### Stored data
--------
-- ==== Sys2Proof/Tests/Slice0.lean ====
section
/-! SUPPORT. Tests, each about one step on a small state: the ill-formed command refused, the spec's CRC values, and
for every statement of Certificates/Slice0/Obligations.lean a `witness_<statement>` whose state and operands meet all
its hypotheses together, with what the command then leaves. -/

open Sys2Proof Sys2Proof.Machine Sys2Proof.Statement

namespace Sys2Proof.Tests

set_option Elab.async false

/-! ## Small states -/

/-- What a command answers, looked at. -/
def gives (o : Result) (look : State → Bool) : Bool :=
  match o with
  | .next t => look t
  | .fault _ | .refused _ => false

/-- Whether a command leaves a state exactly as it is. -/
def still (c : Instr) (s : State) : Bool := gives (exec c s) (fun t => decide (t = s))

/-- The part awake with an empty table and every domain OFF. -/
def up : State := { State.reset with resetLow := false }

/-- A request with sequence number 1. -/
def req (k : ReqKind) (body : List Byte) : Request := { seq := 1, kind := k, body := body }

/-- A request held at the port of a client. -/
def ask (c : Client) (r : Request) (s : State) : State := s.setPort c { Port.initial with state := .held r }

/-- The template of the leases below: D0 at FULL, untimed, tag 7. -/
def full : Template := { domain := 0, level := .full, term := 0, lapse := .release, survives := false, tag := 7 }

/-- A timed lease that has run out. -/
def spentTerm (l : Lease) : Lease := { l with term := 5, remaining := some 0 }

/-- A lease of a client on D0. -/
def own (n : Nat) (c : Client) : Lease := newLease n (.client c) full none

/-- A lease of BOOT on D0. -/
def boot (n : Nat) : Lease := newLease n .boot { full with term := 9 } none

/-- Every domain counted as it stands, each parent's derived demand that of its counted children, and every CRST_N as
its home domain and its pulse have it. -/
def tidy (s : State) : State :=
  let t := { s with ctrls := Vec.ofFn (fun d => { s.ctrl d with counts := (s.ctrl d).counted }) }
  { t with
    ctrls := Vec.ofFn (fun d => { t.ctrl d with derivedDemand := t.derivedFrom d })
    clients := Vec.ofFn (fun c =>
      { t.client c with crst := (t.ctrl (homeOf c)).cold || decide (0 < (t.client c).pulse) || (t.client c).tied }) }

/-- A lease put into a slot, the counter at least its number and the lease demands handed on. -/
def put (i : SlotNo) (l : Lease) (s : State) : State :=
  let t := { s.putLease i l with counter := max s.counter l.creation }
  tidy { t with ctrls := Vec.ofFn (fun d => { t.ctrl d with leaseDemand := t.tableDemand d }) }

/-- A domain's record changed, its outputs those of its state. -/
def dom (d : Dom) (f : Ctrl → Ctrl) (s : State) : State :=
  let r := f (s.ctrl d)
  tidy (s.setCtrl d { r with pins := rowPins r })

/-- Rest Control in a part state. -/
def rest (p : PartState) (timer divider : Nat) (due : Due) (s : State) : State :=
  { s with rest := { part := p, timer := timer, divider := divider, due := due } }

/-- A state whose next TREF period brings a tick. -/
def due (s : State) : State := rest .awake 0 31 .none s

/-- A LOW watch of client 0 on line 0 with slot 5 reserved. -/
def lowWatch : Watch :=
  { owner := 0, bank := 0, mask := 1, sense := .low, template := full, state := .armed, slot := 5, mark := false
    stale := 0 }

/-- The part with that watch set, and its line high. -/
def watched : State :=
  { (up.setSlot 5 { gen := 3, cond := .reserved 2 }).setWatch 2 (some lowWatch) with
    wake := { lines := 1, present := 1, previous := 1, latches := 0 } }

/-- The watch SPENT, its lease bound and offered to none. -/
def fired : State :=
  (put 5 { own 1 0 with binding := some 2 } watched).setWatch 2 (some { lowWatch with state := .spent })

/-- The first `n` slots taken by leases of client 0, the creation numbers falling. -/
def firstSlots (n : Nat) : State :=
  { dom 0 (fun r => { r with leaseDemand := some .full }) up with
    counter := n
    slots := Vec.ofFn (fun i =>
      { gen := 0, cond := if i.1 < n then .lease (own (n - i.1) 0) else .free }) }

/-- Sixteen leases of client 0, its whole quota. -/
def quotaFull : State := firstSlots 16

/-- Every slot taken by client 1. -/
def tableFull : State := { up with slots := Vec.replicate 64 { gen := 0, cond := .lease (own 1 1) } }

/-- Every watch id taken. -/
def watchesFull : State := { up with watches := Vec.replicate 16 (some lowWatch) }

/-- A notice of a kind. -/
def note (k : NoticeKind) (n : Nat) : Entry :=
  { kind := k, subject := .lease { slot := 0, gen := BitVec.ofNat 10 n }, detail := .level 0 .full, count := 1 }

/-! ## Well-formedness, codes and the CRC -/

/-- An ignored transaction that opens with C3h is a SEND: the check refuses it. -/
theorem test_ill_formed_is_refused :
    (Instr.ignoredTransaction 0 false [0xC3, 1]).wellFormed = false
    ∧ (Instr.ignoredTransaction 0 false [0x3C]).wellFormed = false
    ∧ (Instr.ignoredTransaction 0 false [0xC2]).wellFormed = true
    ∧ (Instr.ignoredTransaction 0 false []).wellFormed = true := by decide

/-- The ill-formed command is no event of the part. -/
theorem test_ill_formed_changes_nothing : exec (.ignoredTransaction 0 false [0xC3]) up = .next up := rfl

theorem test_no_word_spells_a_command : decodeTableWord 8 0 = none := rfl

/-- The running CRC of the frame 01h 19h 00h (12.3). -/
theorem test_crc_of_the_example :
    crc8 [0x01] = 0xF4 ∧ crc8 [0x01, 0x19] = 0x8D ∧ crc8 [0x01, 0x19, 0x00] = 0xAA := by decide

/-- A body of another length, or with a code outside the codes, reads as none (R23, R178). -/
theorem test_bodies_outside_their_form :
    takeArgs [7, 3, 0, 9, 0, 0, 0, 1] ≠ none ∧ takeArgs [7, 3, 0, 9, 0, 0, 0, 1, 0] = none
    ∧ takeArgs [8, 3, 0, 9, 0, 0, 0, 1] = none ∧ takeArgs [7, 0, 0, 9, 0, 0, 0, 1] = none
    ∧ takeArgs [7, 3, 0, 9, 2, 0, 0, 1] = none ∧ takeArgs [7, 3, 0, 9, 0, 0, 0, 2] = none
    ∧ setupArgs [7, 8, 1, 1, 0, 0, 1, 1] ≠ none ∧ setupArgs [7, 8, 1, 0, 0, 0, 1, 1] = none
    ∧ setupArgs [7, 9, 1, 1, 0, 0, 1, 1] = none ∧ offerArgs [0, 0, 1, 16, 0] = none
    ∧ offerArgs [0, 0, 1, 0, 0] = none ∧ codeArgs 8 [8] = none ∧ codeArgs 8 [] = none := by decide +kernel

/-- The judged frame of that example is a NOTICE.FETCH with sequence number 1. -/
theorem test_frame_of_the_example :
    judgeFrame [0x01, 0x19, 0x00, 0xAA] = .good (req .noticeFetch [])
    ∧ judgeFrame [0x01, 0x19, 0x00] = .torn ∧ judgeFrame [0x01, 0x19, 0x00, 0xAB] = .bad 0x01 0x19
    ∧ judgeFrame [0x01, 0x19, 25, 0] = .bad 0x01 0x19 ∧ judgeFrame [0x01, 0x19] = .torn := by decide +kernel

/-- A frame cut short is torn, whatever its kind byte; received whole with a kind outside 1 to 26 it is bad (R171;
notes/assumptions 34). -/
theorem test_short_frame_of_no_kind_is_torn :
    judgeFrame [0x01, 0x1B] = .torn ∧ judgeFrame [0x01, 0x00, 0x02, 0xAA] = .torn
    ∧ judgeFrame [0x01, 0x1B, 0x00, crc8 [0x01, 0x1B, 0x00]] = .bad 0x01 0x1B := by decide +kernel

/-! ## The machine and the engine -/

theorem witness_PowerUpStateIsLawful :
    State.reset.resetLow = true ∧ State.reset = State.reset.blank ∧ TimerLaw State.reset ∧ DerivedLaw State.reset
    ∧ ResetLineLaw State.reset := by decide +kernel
--------
### What you are asked to do
Search the lines above for the string "firstSlots" and copy each line that has it.

### Solved problem
def firstSlots (n : Nat) : State :=
def quotaFull : State := firstSlots 16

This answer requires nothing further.